▸ Available data

-- ==== Sys2Proof/Safety.lean ====
section
/-!
DEFINITION. What counts as a safe run, what a command may change, and the invariant of the state.
-/

namespace Sys2Proof.Machine

/-- A step from s answers a next state. -/
def Steps (s : State) : Prop := ∃ t, step s = .next t

/-- n steps from s all answer a next state. -/
def SafeFor (s : State) : Nat → Prop
  | 0 => True
  | n + 1 => ∃ t, step s = .next t ∧ SafeFor t n

/-- The invariant of the device: the keys of the register map rise strictly, DRAM and the retention RAM list no byte that reads 0 anyway, and every list
of instances has its length. -/
structure Dev.Inv (d : Dev) : Prop where
  regs : keysRising 0 d.regs = true
  mem : Memory.wf d.mem = true
  ram : Memory.wf d.vlt.ram = true
  ports : d.hst.ports.length = 2
  vectors : ∀ x ∈ d.hst.ports, x.msix.length = 2 ∧ x.bars.length = 3
  uploads : d.hst.uploads.length = 2
  ptp : d.tmb.ports.length = 2
  quads : d.web.quads.length = 4
  enc : d.cdc.enc.length = 4
  win : d.cdc.win.length = 16
  temps : d.pace.temps.length = 32
  links : d.hl.length = 32
  reqs : ∀ x ∈ d.hl, x.reqs.length = 3
  cams : d.ins.cams.length = 8
  i2c : d.ins.i2c.length = 2
  arbs : d.drm.arbs.length = 2
  motAxes : d.mot.axes.length = 4
  srvAxes : d.srv.axes.length = 2
  cmpJ : keysRising 0 d.web.cmpJ = true

def State.Inv (s : State) : Prop := s.dev.Inv

/-- The parts of the device beside its registers: the fields of `Dev`. -/
inductive Part where
  | regsOpen | snapD | mem | ue | out | raised | tallies | onceKeys | freeCtr | bus | sys | pat | tmb | web | cdc | las | pace
  | hst | vlt | hl | unauth | ins | nzh | drm | mot | srv | trm | tap
deriving DecidableEq, Repr

/-- A part is the same in two devices. -/
def Part.same (d e : Dev) : Part → Prop
  | .regsOpen => e.regsOpen = d.regsOpen
  | .snapD => e.snapD = d.snapD
  | .mem => e.mem = d.mem
  | .ue => e.ue = d.ue
  | .out => e.out = d.out
  | .raised => e.raised = d.raised
  | .tallies => e.tallies = d.tallies
  | .onceKeys => e.onceKeys = d.onceKeys
  | .freeCtr => e.freeCtr = d.freeCtr
  | .bus => e.bus = d.bus
  | .sys => e.sys = d.sys
  | .pat => e.pat = d.pat
  | .tmb => e.tmb = d.tmb
  | .web => e.web = d.web
  | .cdc => e.cdc = d.cdc
  | .las => e.las = d.las
  | .pace => e.pace = d.pace
  | .hst => e.hst = d.hst
  | .vlt => e.vlt = d.vlt
  | .hl => e.hl = d.hl
  | .unauth => e.unauth = d.unauth
  | .ins => e.ins = d.ins
  | .nzh => e.nzh = d.nzh
  | .drm => e.drm = d.drm
  | .mot => e.mot = d.mot
  | .srv => e.srv = d.srv
  | .trm => e.trm = d.trm
  | .tap => e.tap = d.tap

/-- Every part but the listed ones is unchanged. -/
def Dev.Keeps (d e : Dev) (changed : List Part) : Prop := ∀ p, p ∉ changed → p.same d e

/-- Every register but those at the listed offsets is unchanged. -/
def Dev.KeepsRegs (d e : Dev) (changed : List Nat) : Prop :=
  ∀ a, a ∉ changed → ∀ w, mapGet e.regs a w = mapGet d.regs a w

/-- Command c at s completes: exec answers t, the queue is as it was, and the device differs from what it was in the listed parts and
in the registers at the listed offsets only (DRAM is the part `mem`). -/
structure Runs (c : Instr) (s t : State) (parts : List Part) (regs : List Nat) : Prop where
  next : exec c s = .next t
  queue : t.pending = s.pending
  parts : s.dev.Keeps t.dev parts
  regs : s.dev.KeepsRegs t.dev regs

/-- Command c at s completes: exec answers t, the queue is as it was, and the device differs from what it was in its registers and in
the listed parts only. -/
structure Completes (c : Instr) (s t : State) (parts : List Part) : Prop where
  next : exec c s = .next t
  queue : t.pending = s.pending
  parts : s.dev.Keeps t.dev parts

/-! ### Registers that one command writes together -/

/-- The registers that show an applied Pattern, with PAT_STATUS. -/
def patternRegs : List Nat :=
  [R.PAT_STATUS.addr 0, R.PAT_ID.addr 0, R.PAT_GEN.addr 0, R.TB_CTRL.addr 0, R.TB_JUMP_MAX.addr 0, R.TB_LIMITS.addr 0, R.LA_WINDOW.addr 0] ++
    (List.range 2).flatMap (fun i => [R.PE_STAT.addr i, R.PE_CLAIM.addr i, R.DM_STAT.addr i, R.DM_SCRUB.addr i, R.DM_REBUILD.addr i,
      R.DM_SPEED_CTRL.addr i, R.HST_PORT_STAT.addr i]) ++ (List.range 32).map (R.VLT_HEAD_STAT.addr ·)

/-- The registers that show the cast-on log and the state of cast-on. -/
def castLogRegs : List Nat :=
  [R.SYS_CASTON_STAT.addr 0, R.SYS_CLOG_COUNT.addr 0, R.SYS_CLOG_ATTEMPTS.addr 0, R.SYS_CLOG_DIR.addr 0]

/-- The registers whose fields come from the fuses and the trim store, with those of cast-on. -/
def fuseRegs : List Nat :=
  [R.SYS_CASTON_STAT.addr 0, R.GL_SERIAL.addr 0, R.ETH_MAC.addr 0, R.ETH_MAC.addr 1, R.VLT_STAT.addr 0, R.VLT_ROLLBACK.addr 0,
    R.VLT_CERT_LEN.addr 0, R.VLT_TAMPER.addr 0, R.TRM_MAP.addr 0] ++ (List.range 8).flatMap (fun i => [R.VLT_ROOT_HASH.addr i, R.TRM_EYE_BASE.addr i]) ++
    (List.range 256).map (R.VLT_CERT.addr ·) ++ (List.range 26).flatMap fun i => [R.TRM_TRIM.addr i, R.TRM_CH.addr i]

/-- The registers that an accepted cue may write: the tracker's, the page queue's, and what waits for a cue. -/
def cueRegs : List Nat :=
  [R.WT_DEBT.addr 0, R.WT_STAT.addr 0, R.WT_PAGE.addr 0, R.CD_HEAD.addr 0, R.CD_QSTAT.addr 0, R.LA_SHIFT.addr 0, R.LA_SHIFT_STAT.addr 0, R.LA_SWATCH.addr 0,
    R.SYS_FAULT_STAT.addr 0] ++ (List.range 32).map (R.HL_TEMP_STAT.addr ·) ++ (List.range 4096).map (R.WT_CMP_OUT.addr ·)

/-- What an access to DRAM may change: its bytes and marks, what the memory controller keeps, and what an uncorrectable granule or a
refusal posts. -/
def dramParts : List Part := [.mem, .ue, .drm, .raised, .tallies, .snapD, .freeCtr]

/-- What a read of DRAM may change: what the memory controller keeps, and what an uncorrectable granule or a refusal posts. -/
def readParts : List Part := [.drm, .raised, .tallies, .snapD, .freeCtr]

/-- The registers that an access to DRAM may write: the address of an uncorrectable granule, and the summary. -/
def dramRegs : List Nat := [R.DM_UE_ADDR.addr 0, R.DM_UE_ADDR.addr 1, R.SYS_FAULT_STAT.addr 0]

/-- The registers that the end of a band may write: the queue's, the lane map's, the page's and the summary, and those of a DRAM access. -/
def bandRegs : List Nat :=
  [R.CD_HEAD.addr 0, R.CD_QSTAT.addr 0, R.CD_LANE_MAP.addr 0, R.WT_PAGE.addr 0] ++ dramRegs

/-- The registers that the end of a link's service may write, with those of the exchange that begins next. -/
def serviceRegs (l : Nat) : List Nat :=
  [R.HL_STAT.addr l, R.HL_DELAY.addr l, R.VLT_HEAD_STAT.addr l, R.VLT_HEAD_PENDING.addr l, R.VLT_HEAD_SERIAL.addr l]

/-- What a new start of a link's training may change: the link, the lines that wait for it, and what its hosts are told. -/
def trainParts : List Part := [.hl, .out, .pace, .raised, .snapD, .unauth]

/-- The registers that a new start of a link's training may write. -/
def trainRegs (l : Nat) : List Nat :=
  [R.HL_STAT.addr l, R.HL_DELAY.addr l, R.VLT_HEAD_STAT.addr l, R.VLT_HEAD_PENDING.addr l, R.HL_MGMT_STAT.addr (2 * l), R.HL_MGMT_STAT.addr (2 * l + 1)]

/-- What a command to a stepper axis may change: the axes, the events posted, and the axes' counts. -/
def motParts : List Part := [.mot, .raised, .snapD]

/-- The registers that a command to a stepper axis may write: those of all four axes (for a gang and the capping move) and the summary. -/
def motRegs : List Nat :=
  [R.MOT_CAP_CTRL.addr 0, R.SYS_FAULT_STAT.addr 0] ++
    (List.range 4).flatMap fun n => [R.MOT_n_MOVE.addr n, R.MOT_n_STAT.addr n, R.MOT_n_POS.addr n, R.MOT_n_LATCH.addr n]

/-- The registers of a function: its enable and its status, and a servo axis's loop, which its start resets. -/
def funcRegs (f : Func) : List Nat :=
  (Func.enable f).1.reg.addr (Func.enable f).2 :: match f with
    | .dec | .enc | .q _ | .f0 | .eth _ => [R.SYS_FUNC_STAT.addr 0]
    | .cam c => [R.INS_Cc_STAT.addr c]
    | .nzh => []
    | .mot n => [R.MOT_n_STAT.addr n]
    | .srv a => [R.SV_a_STAT.addr a, R.SV_a_POS.addr a, R.SV_a_LOOP.addr a]

/-- A write by master m to register r reaches it: the port answers requests, and R31 passes. -/
abbrev Dev.Takes (d : Dev) (m : Master) (r : Reg) (i : Nat) : Prop := d.hears m = true ∧ d.regCheck m (r.addr i) = .pass

/-- A PTP message of form f is taken on port e: PTP runs there, and the transport and the domain are the port's own (R84, R85). -/
abbrev Dev.Receives (d : Dev) (e : Fin 2) (f : PtpForm) : Prop :=
  d.ptpOn e = true ∧ decide (f.transport = .udp) = d.udp e ∧ f.domain = d.pat.loaded.time.domain

/-- What a requester reads of DRAM from a on is right: no granule of it is uncorrectable, nor fetched wrong for that requester. -/
abbrev Dev.ReadsGood (d : Dev) (req a len : Nat) : Prop :=
  (∀ g ∈ granules a len, d.granuleBad g = false) ∧ ∀ f ∈ d.drm.fetched, f.rq = req → f.wrong = []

▸ Assignment
Output exactly the lines of the material above from the one containing "R.HL_MGMT_STAT.addr (2 * l + 1)]" up to and including the one containing "def motParts : List".

▸ Answer section
  [R.HL_STAT.addr l, R.HL_DELAY.addr l, R.VLT_HEAD_STAT.addr l, R.VLT_HEAD_PENDING.addr l, R.HL_MGMT_STAT.addr (2 * l), R.HL_MGMT_STAT.addr (2 * l + 1)]

/-- What a command to a stepper axis may change: the axes, the events posted, and the axes' counts. -/
def motParts : List Part := [.mot, .raised, .snapD]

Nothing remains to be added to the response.